### What you will do
From the top of the records below down to the line containing "extract_lets +onlyGivenNames x5560", reproduce every line exactly.

(Stored data entries)
□ □ □ □

theorem answerBad_kept {q : List Instr} (s : State) (p : Pkt) (ty status : Nat) (cause : Option Nat) (h_s : Kept q s) : Kept q (answerBad s p ty status cause) := by
  unfold answerBad
  split
  · rename_i z5553 z5554
    apply emit_kept
    exact h_s
  · rename_i z5555
    extract_lets +onlyGivenNames x5556
    have h5557 : KSnd q x5556 := by
      unfold x5556
      apply drawBits_kept
      exact h_s
    clear_value x5556
    exact h5557

theorem nackBusy_kept {q : List Instr} (s : State) (p : Pkt) (cause : Nat) (h_s : Kept q s) : Kept q (nackBusy s p cause) := by
  unfold nackBusy
  extract_lets +onlyGivenNames x5558
  have h5559 : KSnd q x5558 := by
    unfold x5558
    apply drawNat_kept
    exact h_s
  clear_value x5558
  extract_lets +onlyGivenNames x5560
  have h5561 : KSnd q x5560 := by
    unfold x5560
    refine kept_ite (P := KSnd q) ?_ ?_
    · exact h_s
    · exact h5559
  clear_value x5560
  apply emit_kept
  apply addDiv_kept
  exact h5561

theorem invWait_kept {q : List Instr} (s : State) (a n : ℕ) (h_s : Kept q s) : KOptS q (invWait s a n) := by
  unfold invWait
  extract_lets +onlyGivenNames x2642
  have h2643 : Kept q x2642 := by
    unfold x2642
    refine kept_foldl ?_ ?_
    · intro v2644 v2645 v2646
      apply invalidate_kept
      exact v2646
    · exact h_s
  clear_value x2642
  refine kept_ite (P := KOptS q) ?_ ?_
  · apply kept_someS
    exact h2643
  · exact kept_noneS

theorem onRequest_kept {q : List Instr} (ty : ℕ) (p : Pkt) (busy : Bool) (n : ℕ) (write : Bool) (f : State → State) (s0 : State) (h_f : (∀ y2647, Kept q y2647 → Kept q (f y2647))) (h_s0 : Kept q s0) : KOut q (onRequest ty p busy n write f s0) := by
  unfold onRequest
  apply kept_next
  refine kept_ite (P := Kept q) ?_ ?_
  · exact h_s0
  · extract_lets +onlyGivenNames x2648
    have h2649 : Kept q x2648 := by
      unfold x2648
      apply takeRx_kept
      exact h_s0
    clear_value x2648
    refine kept_ite (P := Kept q) ?_ ?_
    · apply nackBusy_kept
      exact h2649
    · split
      · rename_i z2650 z2651 z2652 z2653 z2654
        apply answerBad_kept
        exact h2649
      · rename_i z2655 z2656 z2657
        refine kept_ite (P := Kept q) ?_ ?_
        · apply nackBusy_kept
          exact h2649
        · refine kept_ite (P := Kept q) ?_ ?_
          · exact h_s0
          · split
            · rename_i z2658 z2659 z2660
              have h2661 := kept_eq (P := KOptS q) z2660 (by
                refine kept_ite (P := KOptS q) ?_ ?_
                · apply invWait_kept
                  exact h_s0
                · exact kept_noneS)
              have h2662 : Kept q _ := h2661 _ rfl
              exact h2662
            · rename_i z2663 z2664
              have h2665 := kept_eq (P := KOptS q) z2664 (by
                refine kept_ite (P := KOptS q) ?_ ?_
                · apply invWait_kept
                  exact h_s0
                · exact kept_noneS)
              apply h_f
              exact h2649

theorem putMasked_kept {q : List Instr} (s : State) (src : Src) (a mask : ℕ) (bs : List Byte) (pois : Bool) (h_s : Kept q s) : Kept q (putMasked s src a mask bs pois) := by
  unfold putMasked
  extract_lets +onlyGivenNames x3151
  have h3152 : Kept q x3151 := by
    unfold x3151
    refine kept_ite (P := Kept q) ?_ ?_
    · apply physPut_kept
      exact h_s
    · refine kept_foldl ?_ ?_
      · intro v3153 v3154 v3155
        refine kept_ite (P := Kept q) ?_ ?_
        · apply physPut_kept
          exact v3155
        · exact v3155
      · exact h_s
  clear_value x3151
  extract_lets +onlyGivenNames x3156
  have h3157 : Kept q x3156 := by
    unfold x3156
    apply wrote_kept
    exact h3152
  clear_value x3156
  refine kept_ite (P := Kept q) ?_ ?_
  · apply poisonLine_kept
    exact h3157
  · exact h3157

theorem execPktRead_kept {q : List Instr} (p : Pkt) (busy : Bool) (s : State) (h_s : Kept q s) : KOut q (execPktRead p busy s) := by
  unfold execPktRead
  extract_lets +onlyGivenNames x3158
  clear_value x3158
  apply onRequest_kept
  · intro v3160 v3161
    extract_lets +onlyGivenNames x3162
    have h3163 : KFst q x3162 := by
      unfold x3162
      apply physRead_kept
      exact v3161
    clear_value x3162
    apply emit_kept
    exact h3163
  · exact h_s

theorem noteApplied_kept {q : List Instr} (s : State) (p : Pkt) (h_s : Kept q s) : Kept q (noteApplied s p) := by
  unfold noteApplied
  refine kept_mk (s := s) ?_
  exact h_s

theorem applyWrite_kept {q : List Instr} (s : State) (p : Pkt) (h_s : Kept q s) : Kept q (applyWrite s p) := by
  unfold applyWrite
  apply emit_kept
  apply noteApplied_kept
  apply putMasked_kept
  exact h_s

theorem releaseFlags_kept {q : List Instr} (a0 : ℕ) (a1 : State) (h_a1 : Kept q a1) : Kept q (releaseFlags a0 a1) := by
  induction a0 generalizing a1
  · rw [releaseFlags]
    exact h_a1
  · rename_i z3164 z3165
    rw [releaseFlags]
    split
    · rename_i z3166 z3167
      exact h_a1
    · rename_i z3168 z3169 z3170
      extract_lets +onlyGivenNames x3171
      have h3172 : Kept q x3171 := by
        unfold x3171
        apply applyWrite_kept
        refine kept_mk (s := a1) ?_
        exact h_a1
      clear_value x3171
      apply z3165
      refine kept_mk (s := x3171) ?_
      exact h3172

theorem execPktWrite_kept {q : List Instr} (p : Pkt) (busy : Bool) (s : State) (h_s : Kept q s) : KOut q (execPktWrite p busy s) := by
  unfold execPktWrite
  apply onRequest_kept
  · intro v3173 v3174
    extract_lets +onlyGivenNames x3175
    have h3176 : Kept q x3175 := by
      unfold x3175
      apply applyWrite_kept
      exact v3174
    clear_value x3175
    extract_lets +onlyGivenNames x3177
    have h3178 : Kept q x3177 := by
      unfold x3177
      refine kept_mk (s := x3175) ?_
      exact h3176
    clear_value x3177
    apply releaseFlags_kept
    exact h3178
  · exact h_s

theorem execPktWritef_kept {q : List Instr} (p : Pkt) (busy : Bool) (waits : List ℕ) (s : State) (h_s : Kept q s) : KOut q (execPktWritef p busy waits s) := by
  unfold execPktWritef
  apply onRequest_kept
  · intro v3179 v3180
    refine kept_ite (P := Kept q) ?_ ?_
    · exact h_s
    · refine kept_ite (P := Kept q) ?_ ?_
      · exact v3180
      · extract_lets +onlyGivenNames x3181
        have h3182 : Kept q x3181 := by
          unfold x3181
          refine kept_mk (s := v3179) ?_
          exact v3180
        clear_value x3181
        apply releaseFlags_kept
        exact h3182
  · exact h_s

theorem applyMembers_kept {q : List Instr} (ty : ℕ) (sgn : Bool) (a : ℕ) (a3 : List Member) (a4 : State) (h_a4 : Kept q a4) : KFst q (applyMembers ty sgn a a3 a4) := by
  induction a3 generalizing ty sgn a a4
  · rw [applyMembers]
    exact h_a4
  · rename_i z2698 z2699 z2700
    rw [applyMembers]
    split
    · rename_i z2701 z2702 z2703
      extract_lets +onlyGivenNames x2704
      have h2705 : KFst q x2704 := by
        unfold x2704
        apply z2700
        apply addSat_kept
        exact h_a4
      clear_value x2704
      exact h2705
    · rename_i z2706 z2707
      extract_lets +onlyGivenNames x2708
      clear_value x2708
      extract_lets +onlyGivenNames x2710
      have h2711 : Kept q x2710 := by
        unfold x2710
        apply physPut_kept
        exact h_a4
      clear_value x2710
      extract_lets +onlyGivenNames x2712
      have h2713 : Kept q x2712 := by
        unfold x2712
        refine kept_mk (s := x2710) ?_
        exact h2711
      clear_value x2712
      extract_lets +onlyGivenNames x2714
      have h2715 : KFst q x2714 := by
        unfold x2714
        apply z2700
        exact h2713
      clear_value x2714
      exact h2715

theorem atomicAt_kept {q : List Instr} (ty : ℕ) (p : Pkt) (busy : Bool) (s : State) (h_s : Kept q s) : KOut q (atomicAt ty p busy s) := by
  unfold atomicAt
  apply onRequest_kept
  · intro v3183 v3184
    extract_lets +onlyGivenNames x3185
    clear_value x3185
    refine kept_ite (P := Kept q) ?_ ?_
    · apply nackBusy_kept
      exact v3184
    · refine kept_ite (P := Kept q) ?_ ?_
      · apply answerBad_kept
        exact v3184
      · extract_lets +onlyGivenNames x3187
        have h3188 : KFst q x3187 := by
          unfold x3187
          apply physRead_kept
          exact v3184
        clear_value x3187
        refine kept_ite (P := Kept q) ?_ ?_
        · apply answerBad_kept
          exact h3188
        · extract_lets +onlyGivenNames x3189
          have h3190 : KFst q x3189 := by
            unfold x3189
            apply applyMembers_kept
            exact h3188
          clear_value x3189
          apply emit_kept
          refine kept_ite (P := Kept q) ?_ ?_
          · exact h3190
          · apply wrote_kept
            exact h3190
  · exact h_s

theorem execPktAdd_kept {q : List Instr} (p : Pkt) (busy : Bool) (s : State) (h_s : Kept q s) : KOut q (execPktAdd p busy s) := by
  unfold execPktAdd
  apply atomicAt_kept
  exact h_s

theorem execPktMin_kept {q : List Instr} (p : Pkt) (busy : Bool) (s : State) (h_s : Kept q s) : KOut q (execPktMin p busy s) := by
  unfold execPktMin
  apply atomicAt_kept
  exact h_s

theorem execPktMax_kept {q : List Instr} (p : Pkt) (busy : Bool) (s : State) (h_s : Kept q s) : KOut q (execPktMax p busy s) := by
  unfold execPktMax
  apply atomicAt_kept
  exact h_s

theorem execPktAnd_kept {q : List Instr} (p : Pkt) (busy : Bool) (s : State) (h_s : Kept q s) : KOut q (execPktAnd p busy s) := by
  unfold execPktAnd
  apply atomicAt_kept
  exact h_s

theorem execPktOr_kept {q : List Instr} (p : Pkt) (busy : Bool) (s : State) (h_s : Kept q s) : KOut q (execPktOr p busy s) := by
  unfold execPktOr
  apply atomicAt_kept
  exact h_s

theorem execPktXor_kept {q : List Instr} (p : Pkt) (busy : Bool) (s : State) (h_s : Kept q s) : KOut q (execPktXor p busy s) := by
  unfold execPktXor
  apply atomicAt_kept
  exact h_s

theorem execPktSwap_kept {q : List Instr} (p : Pkt) (busy : Bool) (s : State) (h_s : Kept q s) : KOut q (execPktSwap p busy s) := by
  unfold execPktSwap
  apply atomicAt_kept
  exact h_s

theorem casAt_kept {q : List Instr} (ty n : ℕ) (p : Pkt) (busy : Bool) (s : State) (h_s : Kept q s) : KOut q (casAt ty n p busy s) := by
  unfold casAt
  apply onRequest_kept
  · intro v3191 v3192
    split
    · rename_i z3193 z3194 z3195
      apply emit_kept
      apply addSat_kept
      exact v3192
    · rename_i z3196 z3197
      refine kept_ite (P := Kept q) ?_ ?_
      · apply nackBusy_kept
        exact v3192
      · refine kept_ite (P := Kept q) ?_ ?_
        · apply answerBad_kept
          exact v3192
        · extract_lets +onlyGivenNames x3198
          have h3199 : KFst q x3198 := by
            unfold x3198
            apply physRead_kept
            exact v3192
          clear_value x3198
          refine kept_ite (P := Kept q) ?_ ?_
          · apply answerBad_kept
            exact h3199
          · extract_lets +onlyGivenNames x3200
            clear_value x3200
            extract_lets +onlyGivenNames x3202
            have h3203 : Kept q x3202 := by
              unfold x3202
              exact h3199
            clear_value x3202
            extract_lets +onlyGivenNames x3204
            have h3205 : Kept q x3204 := by
              unfold x3204
              refine kept_ite (P := Kept q) ?_ ?_
              · apply physWrite_kept
                exact h3203
              · exact h3203
            clear_value x3204
            extract_lets +onlyGivenNames x3206
            have h3207 : Kept q x3206 := by
              unfold x3206
              refine kept_mk (s := x3204) ?_
              exact h3205
            clear_value x3206
            apply emit_kept
            exact h3207
  · exact h_s

theorem execPktCas8_kept {q : List Instr} (p : Pkt) (busy : Bool) (s : State) (h_s : Kept q s) : KOut q (execPktCas8 p busy s) := by
  unfold execPktCas8
  apply casAt_kept
  exact h_s

theorem execPktCas16_kept {q : List Instr} (p : Pkt) (busy : Bool) (s : State) (h_s : Kept q s) : KOut q (execPktCas16 p busy s) := by
  unfold execPktCas16
  apply casAt_kept
  exact h_s

theorem execRcacheEntryExpiry_kept {q : List Instr} (src eng seq : Nat) (s : State) (h_s : Kept q s) : KOut q (execRcacheEntryExpiry src eng seq s) := by
  unfold execRcacheEntryExpiry
  extract_lets +onlyGivenNames x5646
  clear_value x5646
  apply kept_next
  refine kept_mk (s := s) ?_
  exact h_s

theorem traceOut_kept {q : List Instr} (s : State) (h_s : Kept q s) : Kept q (traceOut s) := by
  unfold traceOut
  split
  · rename_i z5744 z5745
    exact h_s
  · rename_i z5746 z5747 z5748 z5749
    apply logRecAt_kept
    refine kept_mk (s := s) ?_
    exact h_s

theorem burnOut_kept {q : List Instr} (s : State) (h_s : Kept q s) : Kept q (burnOut s) := by
  unfold burnOut
  split
  · rename_i z2731 z2732 z2733
    refine kept_ite (P := Kept q) ?_ ?_
    · apply burnSvn_kept
      exact h_s
    · exact h_s
  · rename_i z2734 z2735
    exact h_s

theorem tick_kept {q : List Instr} (s : State) (h_s : Kept q s) : Kept q (tick s) := by
  unfold tick
  extract_lets +onlyGivenNames x2736
  have h2737 : Kept q x2736 := by
    unfold x2736
    apply burnOut_kept
    apply traceOut_kept
    exact h_s
  clear_value x2736
  refine kept_mk (s := x2736) ?_
  exact h2737

end Sys2Proof.Machine
end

□ □ □ □

### Solution
theorem answerBad_kept {q : List Instr} (s : State) (p : Pkt) (ty status : Nat) (cause : Option Nat) (h_s : Kept q s) : Kept q (answerBad s p ty status cause) := by
  unfold answerBad
  split
  · rename_i z5553 z5554
    apply emit_kept
    exact h_s
  · rename_i z5555
    extract_lets +onlyGivenNames x5556
    have h5557 : KSnd q x5556 := by
      unfold x5556
      apply drawBits_kept
      exact h_s
    clear_value x5556
    exact h5557

theorem nackBusy_kept {q : List Instr} (s : State) (p : Pkt) (cause : Nat) (h_s : Kept q s) : Kept q (nackBusy s p cause) := by
  unfold nackBusy
  extract_lets +onlyGivenNames x5558
  have h5559 : KSnd q x5558 := by
    unfold x5558
    apply drawNat_kept
    exact h_s
  clear_value x5558
  extract_lets +onlyGivenNames x5560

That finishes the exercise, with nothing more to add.